Members of the Okapi Conservation Project staff spent 20 days, between April 20 and May 9, in the north, northwest and northeast in the reserve meeting with customary chiefs and other community leaders, such as political and administrative authorities, military officials, and members of women’s associations. 

On the trip, steps were made toward helping local people use farming methods that have less of an impact on the forest through our agroforestry program.

The staff made another stop at the Niania nursery that was constructed earlier this year. Since its construction, over 8,000 seedlings were distributed to the villagers, including over 3,000 nitrogen fixing tree seedlings. Along with seedlings, many agricultural tools were distributed and the staff ended up assisting over 300 people through this nursery alone.

Along with visiting and helping a nursery that the staff had previously created, ten new vegetable gardens were created in Mambasa and Biakato to help the local people grow food using sustainable methods.

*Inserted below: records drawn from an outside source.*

-- ==== Sys2Proof/Machine/Span.lean ====
section
/-! DEFINITION. Links that train, retrain and fail, who is at their far end, the routes through the span, and the loss of a
bundle (R328, R330–R339). -/

namespace Sys2Proof.Machine

open Sys2Proof

/-! ## LINK_DOWN (R330) -/

/-- Lanes of a link in a state, one bit each. -/
def LinkRec.lanesIn (r : LinkRec) (st : Nat) : Nat :=
  packFields 1 8 fun k => boolNat (decide ((Tab.get {} r.lanes k : LaneRec).state = st))

def State.linkDown (s : State) (l cause sev : Nat) : State :=
  let r := s.link l
  s.reportSev (srcLink l) 0x0F sev (l + (r.lanesIn 3 <<< 6) + (cause <<< 14) + (r.peerEngine <<< 18))

/-! ## Routes in force (R335, R336, R338) -/

/-- Flits sent to an engine over a bundle wait there, or for their acknowledgement. -/
def State.onOldBundle (s : State) (h e : Nat) : Bool :=
  decide ((s.bundle h).unacked ≠ 0) || s.net.any fun n => decide (n.loc = .bundle h) && decide (gaEngine n.flit.dst = e)

/-- The next hops of the 64 destinations. -/
def State.hops (s : State) : List (Option Nat) := tabulate 64 s.hopOf

/-- A destination whose next hop has changed while flits for it stand on the old bundle waits for them (R336). -/
def State.rerouted (s : State) (old : List (Option Nat)) : State :=
  (List.range 64).foldl (fun s e => match old.getD e none with
    | some h =>
      if s.hopOf e ≠ some h ∧ s.bundleUp h = true ∧ s.onOldBundle h e = true ∧
          (s.span.routeOld.any fun r => decide (r.1 = e)) = false then
        { s with span := { s.span with routeOld := Tab.insert s.span.routeOld e (BitVec.ofNat 64 (h + 64)) } }
      else s
    | none => s) s

/-- ROUTE_SWITCH: what was sent on the old bundle is acknowledged, or the bundle is gone. -/
def execRouteSwitch (e : Nat) (s : State) : Out :=
  onUnit (decide (e < 64)) s fun s =>
    match s.span.routeOld.find? fun r => decide (r.1 = e) with
    | some (_, w) =>
      let h := bits w.toNat 0 6
      if s.bundleUp h && s.onOldBundle h e then s
      else ({ s with span := { s.span with routeOld := Tab.erase s.span.routeOld e } } : State).egressAgain e
    | none => s

/-- Engines of a bolt's span groups, but for this one. -/
def BoltRec.groupEngines (b : BoltRec) (own : Nat) : List Nat :=
  ((b.current.toList ++ b.other.toList).flatMap fun e => (e.chain.map fun x => x.1).filter fun x => decide (x ≠ own)).eraseDups

/-- A bundle has lost its last link: what stood in its replay buffers is gone; what still waited for it goes another way, and
the span groups that used it replay, or go FAULTED where no route is left (R338). -/
def State.loseBundle (s : State) (l h : Nat) (old : List (Option Nat)) : State :=
  let s := (s.linkDown l 3 2).setBundle h {}
  let wait := s.net.filter fun n => decide (n.loc = .bundle h)
  let s : State := { s with
    net := s.net.filter fun n => !decide (n.loc = .bundle h)
    span := { s.span with routeOld := s.span.routeOld.filter fun r => decide (bits r.2.toNat 0 6 ≠ h) } }
  let s := wait.foldl (fun s n => s.egress (l / 9) n.flit) s
  let lost := (List.range 64).filter fun e => decide (old.getD e none = some h)
  (List.range Config.nBolts).foldl (fun s b =>
    let r := s.bolt b
    let mine := (r.groupEngines s.engineNo).filter fun e => lost.contains e
    if mine = [] then s
    else if mine.any fun e => (s.hopOf e).isNone then
      let s := (r.current.toList ++ r.other.toList).foldl (fun s e => s.sayAll e msgLost []) s
      s.faultBolt b
    else s.pauseBolt b .span) s

/-- A lane of a link works: control flits go on it; and it carries data for an engine. -/
def State.laneWorks (s : State) (l k : Nat) : Bool :=
  let r := s.link l
  decide ((s.lane l k).state = 1) && r.inUse k && decide (r.state ≠ 3) && !r.disable
def State.laneCarries (s : State) (l k h : Nat) : Bool := s.laneWorks l k && s.carries l h

def dataOnly (l : List (BitVec 2048)) : List (BitVec 2048) := l.filter fun w => decide (auKind w = 1) || decide (auKind w = 2)

/-- A change of a link: data flits of lanes that carry no longer go to the other lanes of the bundle, with the control flits
of lanes that work no longer; routes follow, and a bundle without a link is lost. -/
def State.linkChange (s0 : State) (l : Nat) (f : State → State) : State :=
  let h := (s0.link l).peerEngine
  let old := s0.hops
  let s := f s0
  let stop := (List.range 8).filter fun k => s0.laneCarries l k h && !s.laneCarries l k h
  let dead := (List.range 8).filter fun k => s0.laneWorks l k && !s.laneWorks l k
  let left := stop.flatMap fun k => dataOnly (s0.lane l k).replay
  let kept := (stop.filter fun k => !dead.contains k).flatMap fun k => dataOnly (s0.lane l k).replay
  let calls := dead.flatMap fun k => ((s0.lane l k).replay.filter fun w => decide (auKind w = 3)).map fun w => (auBytes w).drop 8
  let s := dead.foldl (fun s k => s.setLane l k { s.lane l k with replay := [] }) s
  let s := if s0.bundleUp h && !s.bundleUp h then s.loseBundle l h old
    else s.setBundle h { s.bundle h with
      again := (s.bundle h).again ++ left
      unacked := (s.bundle h).unacked + kept.length
      controls := (s.bundle h).controls ++ calls }
  ((s.rerouted old).pumpBundle h).noteConds

/-! ## The far end of a link (R334) -/

/-- Both ends have committed a configuration. -/
def State.bothSet (s : State) (r : LinkRec) : Bool := s.span.cfg.getLsbD 6 && r.peerCfg

/-- The peer reports the engine's own number, or one that another serial reports. -/
def State.numberClash (s : State) (l : Nat) : Bool :=
  let r := s.link l
  decide (r.peerEngine = s.engineNo) ||
  (List.range Config.nLinks).any fun j =>
    let k := s.link j
    decide (k.peerSerial ≠ 0) && decide (k.peerSerial ≠ r.peerSerial) && k.peerCfg && decide (k.peerEngine = r.peerEngine)

def spanId (w : Word) : Nat := bits w.toNat 16 32

/-- The held checks of a link, by what its peer's last IDENT said. -/
def State.review (s : State) (l : Nat) : State :=
  let r := s.link l
  let foreign := s.bothSet r && decide (r.peerSpan ≠ spanId s.span.cfg)
  let conflict := s.bothSet r && s.numberClash l
  let st := if r.state = 1 ∨ r.state = 2 then (if foreign || conflict then 2 else 1) else r.state
  let s := if r.foreign = foreign ∧ r.conflict = conflict ∧ r.state = st then s
    else s.linkChange l fun s => s.modLink l fun r => { r with foreign := foreign, conflict := conflict, state := st }
  let s := if foreign && !r.foreign then s.linkDown l 5 1 else s
  if conflict && !r.conflict then s.linkDown l 4 1 else s

/-- Every link whose peer is known is reviewed. -/
def State.reviewAll (s : State) : State :=
  (List.range Config.nLinks).foldl (fun s l => if (s.link l).peerSerial = 0 then s else s.review l) s

/-- IDENT: peer status, membership of the bundle, and the held checks. -/
def execIdent (l k : Nat) (raw : BitVec 2048) (s : State) : Out :=
  onControl l k 1 raw s fun s =>
    (s.linkChange l fun s => s.modLink l fun r => { r with
      peerSerial := auField raw 9 8, peerSpan := auField raw 17 4, peerEngine := auByte raw 21 % 64
      peerCfg := bitAt (auByte raw 22) 0, identAt := s.time }).reviewAll

/-- The body of the engine's own IDENT. -/
def State.identBody (s : State) (l : Nat) : List Byte :=
  leBytes 1 1 ++ leBytes 8 Config.moduleSerial.toNat ++ leBytes 4 (spanId s.span.cfg) ++ leBytes 1 s.engineNo ++
  leBytes 1 (boolNat (s.span.cfg.getLsbD 6)) ++ leBytes 1 (l / 9) ++ leBytes 1 (l % 9)

/-- A trained lane sends an IDENT. -/
def execIdentSend (l k : Nat) (s : State) : Out :=
  onUnit (decide (l < Config.nLinks) && decide (k < 8)) s fun s =>
    whenS (s.laneHears l k && (s.lane l k).room) s fun s =>
      (s.setLane l k ((s.lane l k).push 3 0 0 (s.identBody l) 0)).modLink l fun r => { r with identsSent := r.identsSent + 1 }

/-! ## Messages between harnesses (R237, R328, R338) -/

/-- A message for this engine: of a load, or of a group that has lost a route. -/
def State.hear (s : State) (what b id : Nat) (x : List Byte) : State :=
  if b ≥ Config.nBolts then s
  else if what = msgLost then
    if (s.bolt b).current.any fun e => decide (1 < e.chain.length) && decide (e.manifestHash.toNat % 2 ^ 32 = id) then s.faultBolt b
    else s
  else if what = msgMoved then s.hearMoved b id x
  else s.hearLoad what b id x

/-- HARNESS: a message for this engine is taken; one for another engine goes on by the routes. -/
def execHarness (l k : Nat) (raw : BitVec 2048) (s : State) : Out :=
  onControl l k 3 raw s fun s =>
    let x := (auBytes raw).drop 9
    let to_ := leAt x 1 1
    let s := s.modHarn (4 * (l / 9)) fun h => { h with messages := h.messages ++ [((s.link l).peerSerial, leNat (x.take 231))] }
    if to_ = s.engineNo then
      let t := s.hear (leAt x 0 1) (leAt x 3 1) (leAt x 4 4) (x.drop 8)
      (List.range 64).foldl (fun s e => if (s.bundle e).controls = [] then s else s.pumpBundle e) t
    else
      let s := s.goodRoute to_
      match s.hopOf to_ with
      | some h => (s.sendControl h 3 ((x.take 231))).pumpBundle h
      | none => s

/-- No IDENT from any peer of a group for 10 ms, and every route to it gone: the bolt goes FAULTED. -/
def execSpanPeerSilence (b : Nat) (s : State) : Out :=
  onBolt b s fun s =>
    let peers := (s.bolt b).groupEngines s.engineNo
    let silent := (List.range Config.nLinks).all fun l =>
      !peers.contains (s.link l).peerEngine || decide ((s.link l).identAt + 10000000 ≤ s.time)
    whenS (!peers.isEmpty && peers.all (fun e => (s.hopOf e).isNone) && silent) s fun s => s.faultBolt b

/-! ## Training and retraining (R330) -/

/-- Lanes 0–3 or 4–7 of a link are all in a state. -/
def LinkRec.groupIn (r : LinkRec) (g st : Nat) : Bool :=
  (List.range 4).all fun k => decide ((Tab.get {} r.lanes (4 * g + k) : LaneRec).state = st)

/-- A link whose lanes in use are all up carries again. -/
def LinkRec.rise (r : LinkRec) : LinkRec :=
  let ok := if r.mode4 then r.groupIn (boolNat r.group) 1 else r.groupIn 0 1 && r.groupIn 1 1
  if r.state = 0 && ok && !r.disable then { r with state := 1 } else r

/-- LINK_TRAINING_DONE: the lanes that have trained, and the mode of the link. -/
def execLinkTrainingDone (l lanes : Nat) (s : State) : Out :=
  onLink l s fun s =>
    whenS (decide ((s.link l).state = 0) && !(s.link l).disable && !(s.link l).retrainReq) s fun s =>
      let up (k : Nat) : Bool := bitAt lanes k
      let s := (List.range 8).foldl (fun s k => s.setLane l k { state := if up k then 1 else 3 }) s
      let r := s.link l
      let a := r.groupIn 0 1
      let b := r.groupIn 1 1
      let s := s.linkChange l fun s => s.setLink l { r with
        mode4 := !(a && b), group := !a && b, state := if a || b then 1 else 3 }
      if a && b then s else if a || b then s.linkDown l 1 1 else s.linkDown l 6 2

/-- A lane begins to retrain: its unacknowledged flits go to other lanes. -/
def State.startRetrain (s : State) (l k : Nat) : State :=
  let s := s.linkChange l fun s =>
    let r := s.lane l k
    (s.setLane l k { r with
      state := 2, retrainStart := s.time, attempts := 0, retryTimes := [], nak := false
      retrainTimes := s.time :: r.retrainTimes.filter fun t => decide (s.time < t + 60000000000) }).modLink l fun x =>
        { x with retrains := satAdd 16 x.retrains 1 }
  s.modTotals fun t => { t with laneRetrains := Tab.put 0 t.laneRetrains l (satAdd 32 (Tab.get 0 t.laneRetrains l) 1) }

def execLaneRetrain (l k : Nat) (s : State) : Out :=
  onUnit (decide (l < Config.nLinks) && decide (k < 8)) s fun s =>
    let r := s.lane l k
    let recent := r.retryTimes.filter fun t => decide (s.time < t + 1000000)
    whenS (decide (r.state = 1) && (decide (8 ≤ r.attempts) || decide (16 < recent.length))) s fun s => s.startRetrain l k

/-- The end of LN_CTRL.retrain, once no lane of the link retrains. -/
def LinkRec.endRequest (r : LinkRec) : LinkRec := if r.lanesIn 2 = 0 then { r with retrainReq := false } else r

/-- RETRAIN_DONE: the lane carries flits again, from lane_seq 0 (log entry 39). -/
def execRetrainDone (l k : Nat) (s : State) : Out :=
  onUnit (decide (l < Config.nLinks) && decide (k < 8)) s fun s =>
    let r := s.lane l k
    whenS (decide (r.state = 2)) s fun s => s.linkChange l fun s =>
      (s.setLane l k { state := 1, retrainTimes := r.retrainTimes }).modLink l fun x => (x.endRequest).rise

/-- A lane has failed (Table 13.5). -/
def State.laneFails (s : State) (l k : Nat) : State :=
  let r := s.link l
  let s := s.linkChange l fun s =>
    (s.setLane l k { s.lane l k with state := 3 }).modLink l fun x =>
      let x := x.endRequest
      if !x.mode4 then ({ x with mode4 := true, group := decide (k < 4) } : LinkRec).rise
      else if k / 4 = boolNat x.group then { x with state := 3 }
      else x.rise
  if !r.mode4 then s.linkDown l 1 1
  else if k / 4 = boolNat r.group then s.linkDown l 2 2
  else s

/-- A retrain that has not completed after 10 ms, or the fifth within 60 s. -/
def execRetrainTimeout (l k : Nat) (s : State) : Out :=
  onUnit (decide (l < Config.nLinks) && decide (k < 8)) s fun s =>
    let r := s.lane l k
    let recent := r.retrainTimes.filter fun t => decide (s.time < t + 60000000000)
    whenS (decide (r.state = 2) && (decide (r.retrainStart + 10000000 ≤ s.time) || decide (5 ≤ recent.length))) s fun s =>
      s.laneFails l k

/-- LN_CTRL.retrain: every lane of the link retrains, failed lanes included, and all eight are tried again. -/
def State.lnRetrain (s : State) (l : Nat) : State :=
  let s := s.linkChange l fun s => s.modLink l fun r => { r with
    retrainReq := true, mode4 := false, group := false, state := if r.state = 3 then 0 else r.state }
  (List.range 8).foldl (fun s k => s.startRetrain l k) (s.modLink l fun r =>
    { r with lanes := r.lanes.map fun x => (x.1, { x.2 with retrainTimes := [] }) })

def execLnRetrain (f l : Nat) (s : State) : Out :=
  onUnit (decide (f < Config.nFunctions) && decide (l < Config.nLinks)) s fun s =>
    asAdmin f s fun s => whenS (!(s.link l).disable) s fun s => s.lnRetrain l

/-- LN_CTRL.disable: the link is held down; released, it trains again. -/
def State.lnDisable (s : State) (l : Nat) (on : Bool) : State :=
  if (s.link l).disable = on then s
  else s.linkChange l fun s =>
    (if on then s else (List.range 8).foldl (fun s k => s.setLane l k {}) s).modLink l fun r => { r with
      disable := on, state := if on then 3 else 0, retrainReq := false }

/-! ## SPAN_COMMIT (R334, R335, R339) -/

/-- A route word that SPAN_COMMIT refuses for an engine number. -/
def routeRefused (own : Nat) (w : Word) : Bool :=
  let v := wordVal w
  wordBad w || (bitAt v 6 && decide (bits v 0 6 = own)) || (bitAt v 13 && decide (bits v 7 6 = own))

def State.spanOk (s : State) : Bool :=
  let c := s.span.cfgSh.toNat
  let own := bits c 0 6
  ((List.range 64).all fun e => decide (e = own) || !routeRefused own (Tab.get rtReset s.span.routeSh e)) &&
  (decide (own = s.engineNo ∧ spanId s.span.cfgSh = spanId s.span.cfg) ||
    (List.range Config.nBolts).all fun b => decide ((s.bolt b).st = .none))

def State.spanCommit (s : State) : State :=
  let old := s.hops
  let s : State := { s with span := { s.span with
    cfg := s.span.cfgSh, route := s.span.routeSh, routeCopy := s.span.routeSh } }
  let s := s.reviewAll.rerouted old
  let s := (List.range 64).foldl (fun s e => s.egressAgain e) s
  (List.range 64).foldl (fun s e => s.pumpBundle e) s

/-- The rejection of a commit of a BAR0 group: its offset, from the function or harness core that wrote it (R379). -/
def State.rejectCommit (s : State) (source off : Nat) : State := s.report source 0x1F off

def execSpanCommit (f : Nat) (s : State) : Out :=
  onFunc f s fun s => asAdmin f s fun s => if s.spanOk then s.spanCommit else s.rejectCommit (srcFunc f) 0x09C008

end Sys2Proof.Machine
end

While working at these gardens, the staff came across some very interesting difficulties….one of these being goats. Wandering (and hungry) goats often make their way across the land looking for more food. Unfortunately, these gardens are a prime place to find goat food. To deter the goats from feeding in the gardens, the staff fixed barbed wire around each garden. Hopefully this will protect the villager’s food from unwanted dinner guests.

Through your continued and dedicated support to this project, these villagers have been provided with increased sources of food in the form of new vegetable gardens and the distribution of seedlings to improve their crop yields. 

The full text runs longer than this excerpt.